Childhood Apraxia of Speech Awareness Day

14 May

May 14th is Childhood Apraxia of Speech Awareness Day.


This is the face of Apraxia of Speech. First, let me give you a little background. Childhood Apraxia of Speech is a neurological oral motor coordination disorder that causes children to have difficulty moving their mouth to speak. Children with Apraxia know exactly what they want to say but they can’t get their mouth to create the words. Imagine the frustration of struggling to get every single word out.

Many times this disorder manifests itself when the child is quite young. Sawyer struggled to drink from a bottle or even swallow baby food. We didn’t know it at the time, but we were already experiencing symptoms of Apraxia. This difficulty with feeding continued to affect Sawyer resulting in an extreme low weight and problems with constipation. He also had delays in walking, crawling, and other motor issues which is also known as Dyspraxia. Dyspraxia is similar to Apraxia and they sometimes occur together causing motor coordination problems all over the body.

At 14 months old, Sawyer was referred to our state’s early intervention program called Birth to Three. Sawyer started receiving services from an occupational therapist and an early childhood teacher. He had no words and no sounds, so they worked with him on making noises with his mouth. The occupational therapist helped him learn to crawl and walk. They had us teach him sign language to help him communicate. At first this seemed counter-intuitive, we wanted him to talk, not sign. With many reservations, we started working on the sign “more”. Every time he wanted to keep playing or keep eating we would take his hands and help him make the more sign and also modeled it ourselves. After about a month, I threw in the towel. It wasn’t working. I was sick of signing “more” with him a million times a day.

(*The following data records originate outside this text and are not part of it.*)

-- ==== Sys2Proof/Machine/Immediate.lean ====
section
/-! DEFINITION. Immediate arithmetic, logic and comparison (spec/44_immediate.md R123 to R129): the immediate is
unsigned, the destination is `rt`. -/

namespace Sys2Proof.Machine

/-- `addi` (R124). -/
def execAddi (rt rs : Operand) (imm : BitVec 16) (s : State) : Host.Outcome State Fault Refusal :=
  (s.dst rt (wrap32 (s.srcInt rs + immInt imm))).done

/-- `addiu` (R125): the absolute value of the source plus the constant. -/
def execAddiu (rt rs : Operand) (imm : BitVec 16) (s : State) : Host.Outcome State Fault Refusal :=
  (s.dst rt (wrap32 (s.srcAbs rs + immInt imm))).done

/-- `slti` (R126): a signed comparison with the unsigned constant (D30). -/
def execSlti (rt rs : Operand) (imm : BitVec 16) (s : State) : Host.Outcome State Fault Refusal :=
  (s.dst rt (lessThan (s.srcInt rs) (immInt imm))).done

/-- `andi` (R127). -/
def execAndi (rt rs : Operand) (imm : BitVec 16) (s : State) : Host.Outcome State Fault Refusal :=
  (s.dst rt (s.src rs &&& immWord imm)).done

/-- `ori` (R128). -/
def execOri (rt rs : Operand) (imm : BitVec 16) (s : State) : Host.Outcome State Fault Refusal :=
  (s.dst rt (s.src rs ||| immWord imm)).done

/-- `xori` (R129). -/
def execXori (rt rs : Operand) (imm : BitVec 16) (s : State) : Host.Outcome State Fault Refusal :=
  (s.dst rt (s.src rs ^^^ immWord imm)).done

end Sys2Proof.Machine
end

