-- ==== Sys2Proof/Laws/Decode.lean ====
section
/-! SUPPORT. Fields of encoded words, words rebuilt from their fields, and operands as fields. -/

namespace Sys2Proof

/-! ### Operands and fields -/

/-- An operand a decoder can make is read back from its field. -/
theorem ofField_field {o : Operand} (h : o.wf = true) : Operand.ofField o.field = o := by
  cases o with
  | absent => rfl
  | reg r => revert r; decide

/-- A field is read back from its operand. -/
@[simp] theorem field_ofField (f : BitVec 5) : (Operand.ofField f).field = f := by
  revert f; decide

/-- The decoder makes only well-formed operands (spec/30_encoding.md R68). -/
@[simp] theorem ofField_wf (f : BitVec 5) : (Operand.ofField f).wf = true := by
  revert f; decide

@[simp] theorem opA_wf (w : Word) : (opA w).wf = true := ofField_wf _
@[simp] theorem opB_wf (w : Word) : (opB w).wf = true := ofField_wf _
@[simp] theorem opD_wf (w : Word) : (opD w).wf = true := ofField_wf _
@[simp] theorem opA_field (w : Word) : (opA w).field = fieldA w := field_ofField _
@[simp] theorem opB_field (w : Word) : (opB w).field = fieldB w := field_ofField _
@[simp] theorem opD_field (w : Word) : (opD w).field = fieldD w := field_ofField _

/-! ### Fields of encoded words -/

section
variable (a b d h : BitVec 5) (fn op : BitVec 6) (imm : BitVec 16) (target : BitVec 26)

@[simp] theorem opcodeField_rWord : opcodeField (rWord a b d h fn) = 0 := by
  apply BitVec.eq_of_getLsbD_eq
  intro i hi
  simp only [opcodeField, rWord, BitVec.getLsbD_extractLsb', BitVec.getLsbD_append]
  interval_cases i <;> simp

@[simp] theorem fieldA_rWord : fieldA (rWord a b d h fn) = a := by
  apply BitVec.eq_of_getLsbD_eq
  intro i hi
  simp only [fieldA, rWord, BitVec.getLsbD_extractLsb', BitVec.getLsbD_append]
  interval_cases i <;> simp

@[simp] theorem fieldB_rWord : fieldB (rWord a b d h fn) = b := by
  apply BitVec.eq_of_getLsbD_eq
  intro i hi
  simp only [fieldB, rWord, BitVec.getLsbD_extractLsb', BitVec.getLsbD_append]
  interval_cases i <;> simp

@[simp] theorem fieldD_rWord : fieldD (rWord a b d h fn) = d := by
  apply BitVec.eq_of_getLsbD_eq
  intro i hi
  simp only [fieldD, rWord, BitVec.getLsbD_extractLsb', BitVec.getLsbD_append]
  interval_cases i <;> simp

@[simp] theorem shamtField_rWord : shamtField (rWord a b d h fn) = h := by
  apply BitVec.eq_of_getLsbD_eq
  intro i hi
  simp only [shamtField, rWord, BitVec.getLsbD_extractLsb', BitVec.getLsbD_append]
  interval_cases i <;> simp

@[simp] theorem functField_rWord : functField (rWord a b d h fn) = fn := by
  apply BitVec.eq_of_getLsbD_eq
  intro i hi
  simp only [functField, rWord, BitVec.getLsbD_extractLsb', BitVec.getLsbD_append]
  interval_cases i <;> simp

@[simp] theorem opcodeField_iWord : opcodeField (iWord op a b imm) = op := by
  apply BitVec.eq_of_getLsbD_eq
  intro i hi
  simp only [opcodeField, iWord, BitVec.getLsbD_extractLsb', BitVec.getLsbD_append]
  interval_cases i <;> simp

@[simp] theorem fieldA_iWord : fieldA (iWord op a b imm) = a := by
  apply BitVec.eq_of_getLsbD_eq
  intro i hi
  simp only [fieldA, iWord, BitVec.getLsbD_extractLsb', BitVec.getLsbD_append]
  interval_cases i <;> simp

@[simp] theorem fieldB_iWord : fieldB (iWord op a b imm) = b := by
  apply BitVec.eq_of_getLsbD_eq
  intro i hi
  simp only [fieldB, iWord, BitVec.getLsbD_extractLsb', BitVec.getLsbD_append]
  interval_cases i <;> simp

@[simp] theorem immField_iWord : immField (iWord op a b imm) = imm := by
  apply BitVec.eq_of_getLsbD_eq
  intro i hi
  simp only [immField, iWord, BitVec.getLsbD_extractLsb', BitVec.getLsbD_append]
  interval_cases i <;> simp

@[simp] theorem opcodeField_jWord : opcodeField (jWord op target) = op := by
  apply BitVec.eq_of_getLsbD_eq
  intro i hi
  simp only [opcodeField, jWord, BitVec.getLsbD_extractLsb', BitVec.getLsbD_append]
  interval_cases i <;> simp

@[simp] theorem targetField_jWord : targetField (jWord op target) = target := by
  apply BitVec.eq_of_getLsbD_eq
  intro i hi
  simp only [targetField, jWord, BitVec.getLsbD_extractLsb', BitVec.getLsbD_append]
  interval_cases i <;> simp

/-! ### The bits a table row fixes -/

theorem rWord_mask : rWord a b d h fn &&& 0xFC00003F#32 = fn.setWidth 32 := by
  apply BitVec.eq_of_getLsbD_eq
  intro i hi
  simp only [rWord, BitVec.getLsbD_and, BitVec.getLsbD_append, BitVec.getLsbD_setWidth]
  interval_cases i <;> simp

theorem iWord_mask : iWord op a b imm &&& 0xFC000000#32 = op.setWidth 32 <<< 26 := by
  apply BitVec.eq_of_getLsbD_eq
  intro i hi
  simp only [iWord, BitVec.getLsbD_and, BitVec.getLsbD_append, BitVec.getLsbD_setWidth, BitVec.getLsbD_shiftLeft]
  interval_cases i <;> simp

theorem jWord_mask : jWord op target &&& 0xFC000000#32 = op.setWidth 32 <<< 26 := by
  apply BitVec.eq_of_getLsbD_eq
  intro i hi
  simp only [jWord, BitVec.getLsbD_and, BitVec.getLsbD_append, BitVec.getLsbD_setWidth, BitVec.getLsbD_shiftLeft]
  interval_cases i <;> simp

end

/-! ### Ignored bits masked off (R72) -/

section
variable (a b d h : BitVec 5) (fn op : BitVec 6) (imm : BitVec 16)

/-- `w[10:6]` ignored. -/
theorem rWord_noShamt : rWord a b d h fn &&& 0xFFFFF83F#32 = rWord a b d 0#5 fn := by
  apply BitVec.eq_of_getLsbD_eq
  intro i hi
  simp only [rWord, BitVec.getLsbD_and, BitVec.getLsbD_append]
  interval_cases i <;> simp

/-- `w[25:16]` and `w[10:6]` ignored. -/
theorem rWord_onlyD : rWord a b d h fn &&& 0xFC00F83F#32 = rWord 0#5 0#5 d 0#5 fn := by
  apply BitVec.eq_of_getLsbD_eq
  intro i hi
  simp only [rWord, BitVec.getLsbD_and, BitVec.getLsbD_append]
  interval_cases i <;> simp

/-- `w[15:6]` ignored. -/
theorem rWord_onlyAB : rWord a b d h fn &&& 0xFFFF003F#32 = rWord a b 0#5 0#5 fn := by
  apply BitVec.eq_of_getLsbD_eq
  intro i hi
  simp only [rWord, BitVec.getLsbD_and, BitVec.getLsbD_append]
  interval_cases i <;> simp

/-- `w[25:21]` ignored. -/
theorem rWord_noA : rWord a b d h fn &&& 0xFC1FFFFF#32 = rWord 0#5 b d h fn := by
  apply BitVec.eq_of_getLsbD_eq
  intro i hi
  simp only [rWord, BitVec.getLsbD_and, BitVec.getLsbD_append]
  interval_cases i <;> simp

/-- `w[20:6]` ignored. -/
theorem rWord_onlyA : rWord a b d h fn &&& 0xFFE0003F#32 = rWord a 0#5 0#5 0#5 fn := by
  apply BitVec.eq_of_getLsbD_eq
  intro i hi
  simp only [rWord, BitVec.getLsbD_and, BitVec.getLsbD_append]
  interval_cases i <;> simp

/-- `w[20:16]` ignored. -/
theorem iWord_noB : iWord op a b imm &&& 0xFFE0FFFF#32 = iWord op a 0#5 imm := by
  apply BitVec.eq_of_getLsbD_eq
  intro i hi
  simp only [iWord, BitVec.getLsbD_and, BitVec.getLsbD_append]
  interval_cases i <;> simp

end

/-- No bit ignored. -/
theorem word_allKept (w : Word) : w &&& 0xFFFFFFFF#32 = w := by
  apply BitVec.eq_of_getLsbD_eq
  intro i hi
  simp only [BitVec.getLsbD_and]
  interval_cases i <;> simp

/-- A 6-bit field known by its value. -/
theorem field6_eq {x : BitVec 6} {n : Nat} (h : x.toNat = n) : x = BitVec.ofNat 6 n := by
  subst h; simp

/-! ### Words rebuilt from their fields -/

/-- A word of the register class is made of its six fields. -/
theorem rWord_fields (w : Word) (h : opcodeField w = 0) :
    rWord (fieldA w) (fieldB w) (fieldD w) (shamtField w) (functField w) = w := by
  apply BitVec.eq_of_getLsbD_eq
  intro i hi
  have hop : ∀ k, (opcodeField w).getLsbD k = false := by simp [h]
  have h26 := hop 0; have h27 := hop 1; have h28 := hop 2
  have h29 := hop 3; have h30 := hop 4; have h31 := hop 5
  simp only [opcodeField, BitVec.getLsbD_extractLsb'] at h26 h27 h28 h29 h30 h31
  simp only [rWord, fieldA, fieldB, fieldD, shamtField, functField, BitVec.getLsbD_append,
    BitVec.getLsbD_extractLsb']
  interval_cases i <;> simp_all

/-- A word of the immediate class is made of its four fields. -/
theorem iWord_fields (w : Word) : iWord (opcodeField w) (fieldA w) (fieldB w) (immField w) = w := by
  apply BitVec.eq_of_getLsbD_eq
  intro i hi
  simp only [iWord, opcodeField, fieldA, fieldB, immField, BitVec.getLsbD_append,
    BitVec.getLsbD_extractLsb']
  interval_cases i <;> simp

/-- A word of the jump class is made of its two fields. -/
theorem jWord_fields (w : Word) : jWord (opcodeField w) (targetField w) = w := by
  apply BitVec.eq_of_getLsbD_eq
  intro i hi
  simp only [jWord, opcodeField, targetField, BitVec.getLsbD_append, BitVec.getLsbD_extractLsb']
  interval_cases i <;> simp

end Sys2Proof
end

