theorem witness_StoreWordResult :
    accessState.mem.wf = true ∧
    (0 ≤ (accessState.src (.reg 4)).toInt + (100 : BitVec 16).toNat ∧
      (accessState.src (.reg 4)).toInt + (100 : BitVec 16).toNat < accessState.config.memWords) ∧
    (0 ≤ (accessState.src (.reg 7)).toInt + (1 : BitVec 16).toNat ∧
      (accessState.src (.reg 7)).toInt + (1 : BitVec 16).toNat < accessState.config.memWords) := by decide

/-- The same state with the other value of SB_SWAPPED. -/
def accessStateStraight : State := { accessState with config := ⟨127, .trunc, false⟩ }

theorem witness_StoreByteResult :
    (accessState.mem.wf = true ∧ accessState.config.sbSwapped = true ∧
      0 ≤ (accessState.src (.reg 4)).toInt + (100 : BitVec 16).toNat ∧
      (accessState.src (.reg 4)).toInt + (100 : BitVec 16).toNat < accessState.config.memWords) ∧
    (accessStateStraight.mem.wf = true ∧ accessStateStraight.config.sbSwapped = false ∧
      0 ≤ (accessStateStraight.src (.reg 4)).toInt + (100 : BitVec 16).toNat ∧
      (accessStateStraight.src (.reg 4)).toInt + (100 : BitVec 16).toNat <
        accessStateStraight.config.memWords) := by decide

theorem witness_LoadFaults :
    (accessState.config.memWords : Int) ≤ (accessState.src (.reg 6)).toInt + (100 : BitVec 16).toNat ∧
    (accessState.src (.reg 7)).toInt + (0 : BitVec 16).toNat < 0 ∧
    (0 ≤ (accessState.src (.reg 7)).toInt + (1 : BitVec 16).toNat ∧
      (accessState.src (.reg 7)).toInt + (1 : BitVec 16).toNat < accessState.config.memWords ∧
      accessState.cell ((accessState.src (.reg 7)).toInt + (1 : BitVec 16).toNat).toNat =
        .instr (.jr (.reg 31))) := by decide

theorem witness_StoreFaults :
    (accessState.config.memWords : Int) ≤ (accessState.src (.reg 6)).toInt + (100 : BitVec 16).toNat ∧
    (Operand.reg 6 = (if accessState.config.sbSwapped then .reg 6 else .reg 4)) ∧
    (Operand.reg 7 = (if accessStateStraight.config.sbSwapped then .reg 6 else .reg 7)) ∧
    (accessStateStraight.src (.reg 7)).toInt + (0 : BitVec 16).toNat < 0 := by decide

end Sys2Proof.Tests
end

/-! The statements on the state of the machine (spec/10_state.md), and the facts they rest on. -/

namespace Sys2Proof.Machine

section StateFacts

variable {s t : State} {i : Instr}

/-! ### The uniform advance -/

/-- Two sources agree as integers when their patterns agree (spec/00_scope.md R8). -/
@[simp] theorem sameSource_eq_decide (rs rt : Operand) :
    s.sameSource rs rt = decide (s.src rs = s.src rt) := by
  simp [State.sameSource, srcInt_eq, BitVec.toInt_inj]

@[simp] theorem negSource_eq_decide (rs : Operand) :
    s.negSource rs = decide ((s.src rs).toInt < 0) := rfl

theorem branch_done_pc {b : Bool} {imm : BitVec 16} (h : (s.branch b imm).done = .next t) :
    t.pc = if b then s.pc + imm.toNat + 1 else s.pc + 1 := by
  obtain ⟨u, hu, hgo⟩ := branch_answers s b imm
  obtain rfl : u = t := Host.Outcome.next.inj (hu.symm.trans h)
  rw [hgo.pc]
  cases b <;> rfl

/-- Outside the control transfers, only a fault keeps `pc` from advancing by one. -/
theorem ExecEffect.pc_of_not_transfer (h : ExecEffect i s t) (ht : t.status = .running)
    (hj : familyOf i ≠ .jump) (hb : familyOf i ≠ .branch) : t.pc = s.pc + 1 := by
  cases h with
  | raised r => cases ht
  | wroteReg o v => simp
  | wroteAcc | stored => rfl
  | went p hf => exact absurd hf (not_or.2 ⟨hj, hb⟩)
  | linked p v hf => exact absurd hf hj

/-! ### Cells after a step -/

/-- The only write to memory is a store's, which makes its whole cell data (spec/20_memory.md R42). -/
theorem ExecEffect.cell_kept_or_data (h : ExecEffect i s t) (hw : s.mem.wf = true) (a : Nat) :
    t.cell a = s.cell a ∨ ∃ v, t.cell a = .data v := by
  cases h with
  | raised | wroteAcc | went | linked => exact .inl rfl
  | wroteReg o v => exact .inl (by simp)
  | stored b v =>
    rw [advance_cell, putCell_cell hw]
    split
    · exact .inr ⟨v, rfl⟩
    · exact .inl rfl

theorem step_cell_kept_or_data (hw : s.mem.wf = true) (h : step s = .next t) (a : Nat) :
    t.cell a = s.cell a ∨ ∃ v, t.cell a = .data v := by
  obtain ⟨-, ⟨-, rfl⟩ | ⟨-, -, rfl⟩ | ⟨-, i, -, hexec⟩⟩ := step_next h
  · exact .inl rfl
  · exact .inl rfl
  · exact (exec_effect hexec).cell_kept_or_data hw a

/-! ### HI and LO -/

/-- Only multiply and divide write HI and LO (spec/10_state.md R22). -/
theorem ExecEffect.accKept (h : ExecEffect i s t) (hf : familyOf i ≠ .mulDiv) : AccKept s t := by
  cases h with
  | raised | stored | went | linked => exact ⟨rfl, rfl⟩
  | wroteReg o v => simp [AccKept]
  | wroteAcc _ _ hf' => exact absurd hf' hf

/-! `State.setHiLo` exchanges the accumulators. The operands and the checks do not show the
exchange, and each way an instruction ends commutes with it. -/

variable {hi lo : Word}

@[simp] theorem setHiLo_setHiLo (h l : Word) :
    (s.setHiLo h l).setHiLo hi lo = s.setHiLo hi lo := rfl

@[simp] theorem setHiLo_src (o : Operand) : (s.setHiLo hi lo).src o = s.src o := by cases o <;> rfl

@[simp] theorem setHiLo_srcInt (o : Operand) : (s.setHiLo hi lo).srcInt o = s.srcInt o := by
  simp [srcInt_eq]

@[simp] theorem setHiLo_srcAbs (o : Operand) : (s.setHiLo hi lo).srcAbs o = s.srcAbs o := by
  simp [State.srcAbs]

@[simp] theorem setHiLo_dst (o : Operand) (v : Word) :
    (s.setHiLo hi lo).dst o v = (s.dst o v).setHiLo hi lo := by cases o <;> rfl

@[simp] theorem setHiLo_memRead (a : Int) : (s.setHiLo hi lo).memRead a = s.memRead a := rfl

@[simp] theorem setHiLo_memWrite (a : Int) (v : Word) :
    (s.setHiLo hi lo).memWrite a v = (s.memWrite a v).map (·.setHiLo hi lo) := by
  cases h : s.memWrite a v with
  | ok t =>
    obtain ⟨ha, rfl⟩ := memWrite_ok.1 h
    exact memWrite_ok.2 ⟨ha, rfl⟩
  | error r =>
    obtain ⟨ha, rfl⟩ := memWrite_error.1 h
    exact memWrite_error.2 ⟨ha, rfl⟩

theorem dst_done_setHiLo {o : Operand} {v : Word} (h : (s.dst o v).done = .next t) :
    ((s.setHiLo hi lo).dst o v).done = .next (t.setHiLo hi lo) := by
  obtain rfl := Host.Outcome.next.inj h
  rw [setHiLo_dst]
  rfl

theorem branch_done_setHiLo {b : Bool} {imm : BitVec 16} (h : (s.branch b imm).done = .next t) :
    ((s.setHiLo hi lo).branch b imm).done = .next (t.setHiLo hi lo) := by
  obtain rfl := Host.Outcome.next.inj h
  cases b <;> rfl

theorem doneOr_setHiLo {e : Except Raised State} (h : s.doneOr e = .next t) :
    (s.setHiLo hi lo).doneOr (e.map (·.setHiLo hi lo)) = .next (t.setHiLo hi lo) := by
  obtain ⟨u, rfl, rfl⟩ | ⟨r, rfl, rfl⟩ := doneOr_next.1 h
  · rfl
  · rfl

theorem load_setHiLo {o : Operand} {a : Int} {f : Word → Word}
    (h : s.doneOr ((s.memRead a).map fun v => s.dst o (f v)) = .next t) :
    (s.setHiLo hi lo).doneOr
      (((s.setHiLo hi lo).memRead a).map fun v => (s.setHiLo hi lo).dst o (f v)) =
        .next (t.setHiLo hi lo) := by
  rw [← doneOr_setHiLo h, setHiLo_memRead]
  cases s.memRead a with
  | ok v => simp [Except.map]
  | error r => rfl

theorem store_setHiLo {a : Int} {v : Word} (h : s.doneOr (s.memWrite a v) = .next t) :
    (s.setHiLo hi lo).doneOr ((s.setHiLo hi lo).memWrite a v) = .next (t.setHiLo hi lo) := by
  rw [← doneOr_setHiLo h, setHiLo_memWrite]

/-- Multiply and divide write both accumulators from the general registers alone. -/
theorem exec_mulDiv_setHiLo (hf : familyOf i = .mulDiv) : exec i (s.setHiLo hi lo) = exec i s := by
  cases i with
  | mult rs rt => simp [exec, execMult]
  | multu rs rt => simp [exec, execMultu]
  | div rs rt => simp [exec, execDiv]
  | divu rs rt => simp [exec, execDivu]
  | _ => cases hf

/-- Apart from their own family and the two moves, no instruction reads HI or LO. -/
theorem exec_setHiLo (hm : familyOf i ≠ .mulDiv) (ha : familyOf i ≠ .accMove)
    (h : exec i s = .next t) : exec i (s.setHiLo hi lo) = .next (t.setHiLo hi lo) := by
  cases i with
  | mult | multu | div | divu => exact absurd rfl hm
  | mfhi | mflo => exact absurd rfl ha
  | lw tgt base imm => exact load_setHiLo (f := id) h
  | lb tgt base imm => exact load_setHiLo (f := byteAsWord) h
  | lbu tgt base imm => exact load_setHiLo (f := byteAsWord) h
  | sw tgt base imm => exact store_setHiLo h
  | sb tgt base imm => exact store_setHiLo h
  | jr rs => exact Host.Outcome.next.inj h ▸ rfl
  | j target => exact Host.Outcome.next.inj h ▸ rfl
  | jal target => exact Host.Outcome.next.inj h ▸ rfl
  | beq rs rt imm => exact branch_done_setHiLo h
  | bne rs rt imm => exact branch_done_setHiLo h
  | bltz rs imm => exact branch_done_setHiLo h
  | _ => exact dst_done_setHiLo h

Sawyer was so frustrated all the time. It was clear that he understood us, he could point to things in pictures and follow simple directions. But he couldn’t communicate with us. Not only that, but he was still barely eating and was so plagued with constipation that he was in constant pain. He spent much of his time laying on the floor screaming. I would call my husband, Jeff, crying many days and hold the phone up to Sawyer so he could understand what I was dealing with. Nothing I did would soothe him. I felt helpless.

Finally, I pushed for more tests and medical consults. He saw doctors, nutritionists, and got poked and prodded by lab technicians. We ended up seeing a pediatric gastroenterologist. We tried a pediasure based diet to see if we could get him to gain weight that way. After no improvements, the specialist decided he should have an upper GI endoscopy. We went to the Children’s Hospital and he was put under anesthesia and had tissue samples removed from his esophagus, stomach, and upper small intestine. They thought that he may have Celic or a different malabsorptive disorder. They found nothing. We started using medicines to correct his constipation in hopes that it would resolve the stomach pain and lack of weight gain. The pain subsided, but the weight did not improve.

Then, a breakthrough. Out of the blue, Sawyer brought a bag of chips over and signed “more”. It had been several weeks since I had worked with him on signing. I was so excited! We went back to teaching signs and Sawyer caught on quickly. He could finally communicate in some small way.

When he turned two, the Birth to Three program had a speech therapist evaluate Sawyer. That was when we first hear the words “Childhood Apraxia of Speech”. The therapist thought it was likely that he had it.

We had a speech therapist at our clinic confirm the diagnosis. Then we found out that our insurance does not cover any speech therapy or occupational therapy for children with speech apraxia. We would have to depend on the therapy provided by the Birth to Three program and when he turned three, the local school district. While many speech disorders are well treated with short weekly therapy sessions, Apraxia of Speech is more severe and requires much more aggressive therapy. Our options were to hope the available therapies were sufficient or pay over $350 per hour for clinical therapy services.

Now Sawyer is almost five. He talks up a storm and is the most outgoing of my three kids. In some ways he is much more mature than other children his age, in other ways, much less mature. He loves animals and spending time outdoors. He rides a two wheeled bike all by himself. He still can be difficult to understand and probably has years of speech therapy in his future, but he is happy, thoughtful, and caring. He continues to receive therapy at school and I work with him at depth on a daily basis. He has made huge leaps and bounds over the last few years, but it has been a challenge.

Today, on this Childhood Apraxia of Speech Awareness Day, please think of the children like Sawyer who are affected by this disorder and help make sure that they have access to the therapy that they need to become fully functioning members of society.